I am considering using AWS EMR Spark to run a Spark application against very large Parquet files stored on S3. The overall flow here is that a Java process would upload these large files to S3, and I'd like to automatically trigger the running of a Spark job (injected with the S3 keyname(s) of the files uploaded) on those files.

Ideally, there would be some kind of S3-based EMR trigger available to wire up; that is, I configure EMR/Spark to "listen" to an S3 bucket and to kick off a Spark job when an upsertis made to that bucket.

If no such trigger exists, I could probably kludge something together, such as kick off a Lambda from the S3 event, and have the Lambda somehow trigger the EMR Spark job.

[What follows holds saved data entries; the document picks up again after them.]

-- ==== Sys2Proof/Machine/Bundle.lean ====
section
/-!
DEFINITION. Bundles: descriptors, templates, relocations, images, placement and removal (R80 to R82, R150, R185, R188,
R275, R316, R324 to R329).
-/

namespace Sys2Proof.Machine

/-! ### Kernel descriptors (R80, R81) -/

/-- A descriptor, its place in its section, and its name. -/
structure KDesc where
  at_ : Nat
  bytes : Bytes
  name : Bytes

namespace KDesc

def num (k : KDesc) (off n : Nat) : Nat := numAt k.bytes off n
def entry (k : KDesc) : Nat := k.num 0x00 4
def codelen (k : KDesc) : Nat := k.num 0x04 4
def hbase (k : KDesc) : Nat := k.num 0x08 4
def shared (k : KDesc) : Nat := k.num 0x0C 4
def spill (k : KDesc) : Nat := k.num 0x10 4
def expect (k : KDesc) : Nat := k.num 0x14 4
def vregs (k : KDesc) : Nat := k.num 0x18 1
def args (k : KDesc) : Nat := k.num 0x19 1
def priority (k : KDesc) : Nat := k.num 0x1A 1
def race (k : KDesc) : Nat := k.num 0x1B 1
def flags (k : KDesc) : Nat := k.num 0x1C 1
def gen (k : KDesc) : Nat := k.num 0x1D 1
def tcount (k : KDesc) : Nat := k.num 0x1E 2
def tlist (k : KDesc) : Nat := k.num 0x20 4
def imglen (k : KDesc) : Nat := k.num 0x24 4
def imgoff (k : KDesc) : Nat := k.num 0x28 4
def scrlist (k : KDesc) : Nat := k.num 0x2C 4

/-- Its code holds a place of the section of its code. -/
def holds (k : KDesc) (off : Nat) : Bool := k.entry ≤ off && off < k.entry + k.codelen

/-- Replace a 32-bit field. -/
def setNum (k : KDesc) (off v : Nat) : KDesc := { k with bytes := putAt k.bytes off (natLe 4 v) }

/-- The limits of R80 and R81. -/
def ok (k : KDesc) (code data : Nat) : Bool :=
  k.bytes.length == 64 && k.entry % 4 == 0 && k.codelen % 4 == 0 && k.entry + k.codelen ≤ code &&
    (k.hbase == 0xFFFFFFFF || k.hbase % 64 == 0) && k.shared ≤ 524288 && k.spill ≤ 8192 && k.spill % 128 == 0 &&
    k.vregs ≤ 127 && k.args ≤ 16 && k.priority ≤ 15 && k.race ≤ 3 && k.flags < 8 && k.tcount ≤ 256 &&
    k.imglen ≤ k.shared && (k.imglen == 0 || k.imgoff + k.imglen ≤ data) && k.num 0x30 16 == 0

/-- The images at scratchpad addresses: a count, then for each its address, its length and its offset in the data
section. DESIGN CHOICE, log 74. -/
def images (k : KDesc) (data : Bytes) : List (Nat × Nat × Nat) :=
  if k.scrlist = 0 then []
  else (List.range (numAt data k.scrlist 4)).map fun i =>
    let o := k.scrlist + 4 + 12 * i
    (numAt data o 4, numAt data (o + 4) 4, numAt data (o + 8) 4)

end KDesc

/-- Descriptors of a section up to a place, one after the other, each followed by its name and a NUL. Those of the Nelnath
section end where the code or the templates of one of them begin. DESIGN CHOICE, log 74. -/
def parseKDescs (nelnath : Bool) (bs : Bytes) : Nat → Nat → Nat → List KDesc
  | 0, _, _ => []
  | fuel + 1, off, stop =>
    if stop ≤ off then []
    else
      let k : KDesc := { at_ := off, bytes := (bs.drop off).take 64, name := nameAt bs (off + 64) }
      let stop := if nelnath then Nat.min (Nat.min stop k.entry) (if k.tcount = 0 then stop else k.tlist) else stop
      k :: parseKDescs nelnath bs fuel (off + 64 + k.name.length + 1) stop

/-! ### Templates (R185) -/

/-- A template record: the section that holds it, its place there, and its 128 bytes. -/
structure TRecord where
  sect : Nat
  at_ : Nat
  bytes : Bytes

/-- Records of a section from a place, each followed by its name and a NUL: `n` of them, or all up to its end. -/
def parseTemplates (sect : Nat) (bs : Bytes) : Nat → Nat → List TRecord
  | 0, _ => []
  | n + 1, off =>
    if bs.length ≤ off then []
    else ⟨sect, off, (bs.drop off).take 128⟩ ::
      parseTemplates sect bs n (off + 128 + (nameAt bs (off + 128)).length + 1)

However my understanding (please correct me if I'm wrong) is that the only way to kick off a Spark job is to:

  1. Package the job up as an executable JAR file; and
  2. Submit it to the cluster (EMR or otherwise) via the spark-submit shell script

So if I have to do the Lambda-based kludge, I'm not exactly sure what the best way to trigger the EMR/Spark job is, seeing that Lambdas don't natively carry spark-submit in their runtimes. And even if I configured my own Lambda runtime (which I believe is now possible to do), this solution already feels really wonky and fault-intolerant.

Anybody ever trigger an EMR/Spark job from an S3 trigger or any AWS trigger before?

1
When S3 event happen, receive it from AWS Lambda as a trigger and launch a job with aws sdk i.e. python boto3 to the EMRLamanus

1 Answers

2
votes

EMR Spark job can be executed as a step as in Adding a Spark Step. Step is not just at the EMR cluster creation time after bootstrap.

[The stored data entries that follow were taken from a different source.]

/-- UNCORRECTABLE_ERROR (R238, R263). DEDUCED, log 62. -/
def execUncorrectableError (t : ErrTarget) (s : State) : Host.Outcome State Fault Refusal :=
  .next (match t with
    | .regSlot w d => if ((s.wave w).reg d).isV then s.modWave w fun x => { x with badRegs := (d, 1) :: x.badRegs } else s
    | .line key => match key with
      | .shared .. => markLine s key 2
      | .scratch .. => markLine s key 3
      | .spill .. => markLine s key 3
      | .main .. => markLine s key 0
      | _ => s
    | .log ai =>
      let op := (s.acc ai).op
      s.modWave (s.acc ai).wave fun x => { x with badOps := op :: x.badOps }
    | .felt key =>
      let s := breakSlot s key
      match key with
      | .wave _ => s
      | .ckpt _ => s
      | _ => markLine s key 5
    | .watermark key => loseWatermark s key)

/-! ### The management port (R322) -/

/-- SELECT_SLOT (R322). -/
def execSelectSlot (slot : Nat) (s : State) : Host.Outcome State Fault Refusal := .next { s with slotSel := s.slotSel.write slot }

/-- RAISE_ROLLBACK_MINIMUM (R322). -/
def execRaiseRollbackMinimum (v : Nat) (s : State) : Host.Outcome State Fault Refusal :=
  .next { s with rollbackMin := Nat.max s.rollbackMin v }

end Sys2Proof.Machine
end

aws emr add-steps --cluster-id j-2AXXXXXXGAPLF --steps Type=Spark,Name="Spark Program",ActionOnFailure=CONTINUE,Args=[--class,org.apache.spark.examples.SparkPi,/usr/lib/spark/examples/jars/spark-examples.jar,10]

As it is a AWS CLI, you can invoke it from Lambda in which also you can upload the jar file to HDFS or S3, then point it using s3:// or hdfs://.

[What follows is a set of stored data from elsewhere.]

-- ==== Sys2Proof/Machine/Power.lean ====
section
/-!
DEFINITION. Power and temperature: windows and the actions of Bellows, rail and clock steps, the guard step, budget
leases, HBM refresh and thermal allowances (R281 to R293).
-/

namespace Sys2Proof.Machine

/-! ### The cluster's power and budget (R285, R286, R290) -/

/-- VMIN of a clock step, in units of 100 MHz (R282). -/
def vmin (step : Nat) : Nat := Nat.min (Config.fusedVmin step) (Config.vminCap step)

/-- WGTi in force: as written, or the fused default (R286). -/
def ClusterState.weight (c : ClusterState) (i : Nat) : Nat := (lookupNat c.weights i).getD (Config.fusedWeight i % 4096)

/-- The dynamic part of the estimate, in units of 1/64 mW (R285). -/
def dynamicPower (c : ClusterState) (n : Nat → Nat) : Nat :=
  ((List.range 64).map fun i => c.weight i * Nat.min 65535 (n i)).sum

/-- Occurrences of an event in a cluster's window: those of its 16 cores; a gated core counts none (R285).
DESIGN CHOICE, log 14. -/
def State.activity (s : State) (cl i : Nat) : Nat :=
  (((clusterCores (cl % 6)).filter fun core => (s.core (cl / 6) core).gate != .gated).map fun core =>
    Config.activity s.steps (96 * (cl / 6) + core) i).sum

/-- Estimated power of a cluster in milliwatts (R285). -/
def State.power (s : State) (cl : Nat) : Nat :=
  dynamicPower (s.cluster cl) (s.activity cl) / 64 + Config.staticPower (s.cluster cl).vcode (Config.tempBand s.steps)

/-- The module budget in watts: of the lease in force, or SAFEW (R290). -/
def State.budget (s : State) : Nat :=
  match s.lease with
  | some l => if l.live then Nat.min 3000 l.watts else Config.safew
  | none => Config.safew

/-- What the twelve clusters have together, in milliwatts. -/
def State.shared12 (s : State) : Nat := 1000 * (s.budget - Config.uncore)

/-- p > B, and p ≤ 7·B/8 (R287). -/
def State.overBudget (s : State) (cl : Nat) : Bool := s.shared12 < 12 * s.power cl
def State.underBudget (s : State) (cl : Nat) : Bool := 96 * s.power cl ≤ 7 * s.shared12

/-! ### Actions (R282, R283, R287 to R289) -/

/-- A guard step that is held or rising. -/
def ClusterState.guardStep (c : ClusterState) : Nat := if c.guard = .none then 0 else 1

/-- The code that the rail reaches once its pending steps are made; a rising guard step is applied first (R289). -/
def ClusterState.railGoal (c : ClusterState) : Nat := c.vcode + c.railUp + (if c.guard = .rising then 1 else 0) - c.railDown

/-- A clock step, or the raise of the rail before one, is in progress. -/
def ClusterState.clockBusy (c : ClusterState) : Bool := c.clockTo.isSome || c.clockWant.isSome

/-- A raise of the clock begins, once the rail stands at VMIN of the new clock with the guard step (R282, R287).
DEDUCED, log 64. -/
def ClusterState.clockReady (c : ClusterState) : ClusterState :=
  match c.clockWant with
  | some f => if vmin f + c.guardStep ≤ c.vcode then { c with clockWant := none, clockTo := some f } else c
  | none => c

/-- The first possible action where p > B; the point held, where none is. DEDUCED, log 63. -/
def ClusterState.lower (c : ClusterState) : ClusterState × Bool :=
  if c.pass < 2 then ({ c with pass := Nat.max (c.pass + 1) c.floor }, false)
  else if c.clockBusy then (c, false)
  else if vmin c.step + c.guardStep < c.railGoal then ({ c with railDown := c.railDown + 1 }, false)
  else if 14 < c.step then ({ c with clockTo := some (c.step - 1) }, false)
  else (c, true)

/-- The first possible action where p ≤ 7·B/8. DEDUCED, log 64. -/
def ClusterState.restore (c : ClusterState) : ClusterState :=
  if c.step < 20 && !c.clockBusy then
    let goal := vmin (c.step + 1) + c.guardStep
    let now := c.vcode + (if c.guard = .rising then 1 else 0)
    let c := { c with clockWant := some (c.step + 1) }
    ClusterState.clockReady (if c.railGoal < goal then { c with railUp := goal - now, railDown := now - goal } else c)
  else if c.floor < c.pass then { c with pass := c.pass - 1 }
  else c

/-- Weights written during the window are in force from its end (R286). DEDUCED, log 78. -/
def ClusterState.newWeights (c : ClusterState) : ClusterState :=
  { c with weights := c.weightsNew.foldr (fun x l => setNat l x.1 x.2) c.weights, weightsNew := [] }

/-- BELLOWS_WINDOW (R285 to R289): a window ends after 64 clocks. DEDUCED, log 63, 78. -/
def execBellowsWindow (cl : Nat) (s : State) : Host.Outcome State Fault Refusal :=
  let c := s.cluster cl
  .next (if s.clk cl < c.winClk + 64 then s
    else
      let isOver := s.overBudget cl
      let low := c.lower
      let new := if isOver then low.1 else if s.underBudget cl then c.restore else c
      let held := isOver && low.2
      let now := s.clk cl
      let s := s.modCluster cl fun _ => { new.newWeights with winClk := c.winClk + 64, isOver := held
                                                              passWas := c.pass, passAt := now }
      if held && !c.isOver then s.post (.overPost cl) else s)

/-- One rail step: the guard step first, then a raise, then a lowering (R281, R289). -/
def ClusterState.railStep (c : ClusterState) : ClusterState :=
  if c.guard = .rising then { c with vcode := Nat.min 32 (c.vcode + 1), guard := .held }
  else if c.railUp ≠ 0 then { c with vcode := Nat.min 32 (c.vcode + 1), railUp := c.railUp - 1 }
  else if c.railDown ≠ 0 then { c with vcode := c.vcode - 1, railDown := c.railDown - 1 }
  else c

/-- RAIL_STEP (R281, R287, R288). -/
def execRailStep (cl : Nat) (s : State) : Host.Outcome State Fault Refusal :=
  .next (s.modCluster cl fun c => c.railStep.clockReady)

/-- CLOCK_STEP (R287). -/
def execClockStep (cl : Nat) (s : State) : Host.Outcome State Fault Refusal :=
  .next (s.modCluster cl fun c => match c.clockTo with
    | some f => { c with step := f, clockTo := none }
    | none => c)

/-- Every tensor core of a cluster has been idle for 1,024 clocks (R288). -/
def State.clusterIdle (s : State) (cl : Nat) : Bool :=
  (clusterCores (cl % 6)).all fun core => (List.range 16).all fun p => s.tensorIdle ⟨cl / 6, core, p⟩ 1024

/-- The guard step goes, one step down; never below VMIN (R282, R288). -/
def ClusterState.release (c : ClusterState) : ClusterState :=
  let f := Nat.max c.step (Nat.max (c.clockTo.getD 0) (c.clockWant.getD 0))
  { c with guard := .none, railDown := if vmin f < c.railGoal then c.railDown + 1 else c.railDown }

/-- GUARD_RELEASE (R288). -/
def execGuardRelease (cl : Nat) (s : State) : Host.Outcome State Fault Refusal :=
  .next (if (s.cluster cl).guard = .held && s.clusterIdle cl then s.modCluster cl ClusterState.release else s)

/-! ### Leases (R290, R291) -/

/-- A sequence number is newer, modulo 2^32. -/
def newerSeq (a b : Nat) : Bool := serialLe 32 b a && a % 2 ^ 32 != b % 2 ^ 32

/-- BUDGET_LEASE (R290, R291). DEDUCED, log 65. -/
def execBudgetLease (lease : Bytes) (s : State) : Host.Outcome State Fault Refusal :=
  let l : Lease :=
    { seq := numAt lease 0 4, watts := numAt lease 4 2, issued := numAt lease 8 8, expiry := s.tick + 500000000 }
  .next (if numAt lease 6 2 ≠ 0 then { s with leaseBad := s.leaseBad + 1 }
    else if s.lease.all fun old => newerSeq l.seq old.seq then { s with lease := some l }
    else s)

/-- LEASE_EXPIRY (R291): the term of 500 ms is over. DEDUCED, log 65. -/
def execLeaseExpiry (s : State) : Host.Outcome State Fault Refusal :=
  .next { s with lease := s.lease.map fun l => if l.expiry ≤ s.tick then { l with live := false } else l }

/-! ### Temperatures (R292, R293) -/

/-- A reading of a stack's sensor, in hundredths of a degree (R292). -/
def StackState.sense (x : StackState) (tick : Nat) (centi : Int) : StackState :=
  { centi := centi, lastRead := tick, doubled := if 8500 < centi then true else if centi ≤ 8300 then false else x.doubled
    hotref := if x.doubled then x.hotref + 1 else x.hotref }

/-- HBM_SENSOR_READ (R292): a stack's sensor is read when 1 ms has passed since it was. -/
def execHbmSensorRead (stack : Nat) (centi : Int) (s : State) : Host.Outcome State Fault Refusal :=
  let now := s.tick
  .next { s with hbmStacks := s.hbmStacks.modify stack fun x =>
    if x.lastRead + 1000000 ≤ now then x.sense now centi else x }

/-- TALLOW_UPDATE (R245, R293). -/
def execTallowUpdate (die core : Nat) (allow : BitVec 16) (s : State) : Host.Outcome State Fault Refusal :=
  .next (coolMarks (s.modCore die core fun c => { c with tallow := allow }))

end Sys2Proof.Machine
end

The document also has a Java example.

AWSCredentials credentials = new BasicAWSCredentials(accessKey, secretKey);
AmazonElasticMapReduce emr = new AmazonElasticMapReduceClient(credentials);

StepFactory stepFactory = new StepFactory();
AmazonElasticMapReduceClient emr = new AmazonElasticMapReduceClient(credentials);
AddJobFlowStepsRequest req = new AddJobFlowStepsRequest();
req.withJobFlowId("j-1K48XXXXXXHCB");

List<StepConfig> stepConfigs = new ArrayList<StepConfig>();

HadoopJarStepConfig sparkStepConf = new HadoopJarStepConfig()
            .withJar("command-runner.jar")
            .withArgs("spark-submit","--executor-memory","1g","--class","org.apache.spark.examples.SparkPi","/usr/lib/spark/examples/jars/spark-examples.jar","10");            

StepConfig sparkStep = new StepConfig()
            .withName("Spark Step")
            .withActionOnFailure("CONTINUE")
            .withHadoopJarStep(sparkStepConf);

stepConfigs.add(sparkStep);
req.withSteps(stepConfigs);
AddJobFlowStepsResult result = emr.addJobFlowSteps(req);